The lines below starting at the line containing "let foot := footOf v tile x" and ending at the line containing "let meets (f" are to be repeated exactly, with both ends kept and nothing else added.

(Data listing)
# # #

-- ==== Sys2Proof/Machine/Dispatch.lean ====
section
/-! DEFINITION. `exec`: the one place where a constructor of `Instr` meets its meaning. -/

namespace Sys2Proof.Machine
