/-- R252, R371, R372: an engine with nothing started starts its oldest issued command once its tokens are popped and its gate is
passed; on a hoop queue (R307, R371) every later command of the same engine is then ordered after it. In deterministic mode a
command with scratchpad operands first meets the overlap checker: where 256 commands' footprints are kept, that of the oldest
completed one goes and CHKMISS is set, or with none complete the start waits; a footprint that is left, of a command it is not
ordered after, and that meets one of its own with a write in either, raises OVERLAP with that command's engine and number;
otherwise its own are kept beside them. That a place is made before the comparison is the model's reading (log entry 24). -/
def Obligations.CommandStarts : Prop :=
  ∀ (i : Instr) (s u v : State) (tile e cls opc : Nat) (c d x : Command) (rest : List Command),
    templateRow i = some (cls, opc) → s.cur = .engine tile e → (s.tile tile).stopped = false →
    (s.engine tile e).started = [] → (s.engine tile e).issued = c :: rest → imgClass c.image = cls → imgOpc c.image = opc →
    s.dieHeld (dieOf tile) = false → s.popFor tile e c = some (u, d) → (imgGen d.image = false ∨ d.passed = true) →
    startOf i (u.setCommand tile e d) tile e d = .ok (v, x) →
    let order (l : List Nat) : List Nat := if e ≤ 4 then (l ++ (e * 2 ^ 32 + x.seq.toNat) :: x.after).dedup else l
    let starts (y : State) : Prop :=
      let g := y.engine tile e
      exec i s = .next (y.setEngine tile e { g with
        issued := rest.map fun z => { z with after := order z.after, waited := y.cycle }
        started := g.started ++ [{ x with started := true, waited := y.cycle }], after := order g.after, order := order g.order })
    let foot := footOf v tile x
    let checked : Prop := v.det (controlTid tile) = true ∧ foot ≠ []
    let kept := (v.tile tile).footprints
    let id (f : Footprint) : Nat := f.engine * 2 ^ 32 + f.seq
    let full : Prop := 256 ≤ (kept.map id).dedup.length
    let meets (f : Footprint) : Bool := decide (id f ∉ x.after) &&
      foot.any fun p => decide (f.lo < p.2.1) && decide (p.1 < f.hi) && (f.write || p.2.2)
    let raises (f : Footprint) : Prop := exec i s = .next ((u.setCommand tile e d).failCommand tile e d 0x0A (id f))
    let joins (y : State) (l : List Footprint) : State := y.setTile tile { y.tile tile with
      footprints := l ++ foot.map fun p => ⟨e, x.seq.toNat, p.1, p.2.1, p.2.2, false⟩ }
    (¬ checked → starts v) ∧
    (checked → ¬ full →
      (∀ f, kept.find? meets = some f → raises f) ∧ (kept.find? meets = none → starts (joins v kept))) ∧
    (checked → full → (∀ f ∈ kept, f.complete = false) → exec i s = .next s) ∧
    (∀ old, checked → full → kept.find? (·.complete) = some old →
      let left := kept.filter fun f => decide (¬ (f.engine = old.engine ∧ f.seq = old.seq))
      let missed := v.setThread (controlTid tile) { v.thread (controlTid tile) with chkmiss := true }
      (∀ f, left.find? meets = some f → raises f) ∧ (left.find? meets = none → starts (joins missed left)))

namespace Sys2Proof.Claims

open Sys2Proof.Machine

/-! ## Events -/

/-- Every event a table lists happens when what it needs holds, and leaves the state the table gives. -/
def Happens (table : State → Instr → Option (Prop × State)) : Prop :=
  ∀ (s t : State) (i : Instr) (needs : Prop), table s i = some (needs, t) → needs → exec i s = .next t

/-! ## The coherence protocol -/

/-- The requests a home admits (R93). -/
def admission (i : Instr) : Option (Nat × ReqKind) :=
  match i with
  | .homeAdmitReadShared line => some (line, .readShared)
  | .homeAdmitReadExclusive line => some (line, .readExclusive)
  | .homeAdmitUpgrade line => some (line, .upgrade)
  | .homeAtomicPerform line => some (line, .atomic)
  | _ => none

/-- The oldest message of one direction between a home and an L1 about a line: messages keep their order (R94). -/
def oldest (s : State) (line unit : Nat) (down : Bool) : Option Msg :=
  s.msgs.find? fun m => m.line == line && m.unit == unit && m.kind.down == down

/-- The state after a message has been taken in. -/
def taken (s : State) (m : Msg) : State := { s with msgs := s.msgs.erase m }

/-- A line leaves a unit's L1, and the monitors of that unit on it are triggered (R194). -/
def leaves (s : State) (unit line : Nat) : State :=
  let u := s.setL1 unit line .i
  { u with threads := u.threads.map fun p => (p.1,
      if p.2.mon.armed && (unitOf p.1 == unit && p.2.mon.loc.space == .hbm && p.2.mon.loc.addr / 128 == line) then
        { p.2 with mon := { p.2.mon with triggered := true } } else p.2) }

/-- The state a home's record rests in: OW with an owner, SH with sharers, U (Table 5.5). -/
def resting (owner : Nat) (sharers : BitVec 40) : DirState := if owner ≠ 0 then .ow else if sharers = 0 then .u else .sh

/-- Whether a request is for a change of ownership. -/
def exclusive (r : Option Request) : Bool := r.any fun r => r.kind != .readShared

/-- The requester a gate waits for has sent nothing for 2^20 hub cycles, of 2.4 GHz against 1.9 GHz (R375): the gate has
admitted none of its requests since, and none is on its way to the slice, whose log can be read now. -/
def silent (s : State) (asid slice arrived : Nat) : Bool :=
  decide (2 ^ 20 * 19 ≤ (s.cycle - max arrived ((s.records.get asid).sentAt.get slice)) * 24) && !s.gateBlind asid slice &&
    !((s.gateNext asid slice).any fun next => s.asks slice next.1)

# # #

(Answer box)
    let foot := footOf v tile x
    let checked : Prop := v.det (controlTid tile) = true ∧ foot ≠ []
    let kept := (v.tile tile).footprints
    let id (f : Footprint) : Nat := f.engine * 2 ^ 32 + f.seq
    let full : Prop := 256 ≤ (kept.map id).dedup.length
    let meets (f : Footprint) : Bool := decide (id f ∉ x.after) &&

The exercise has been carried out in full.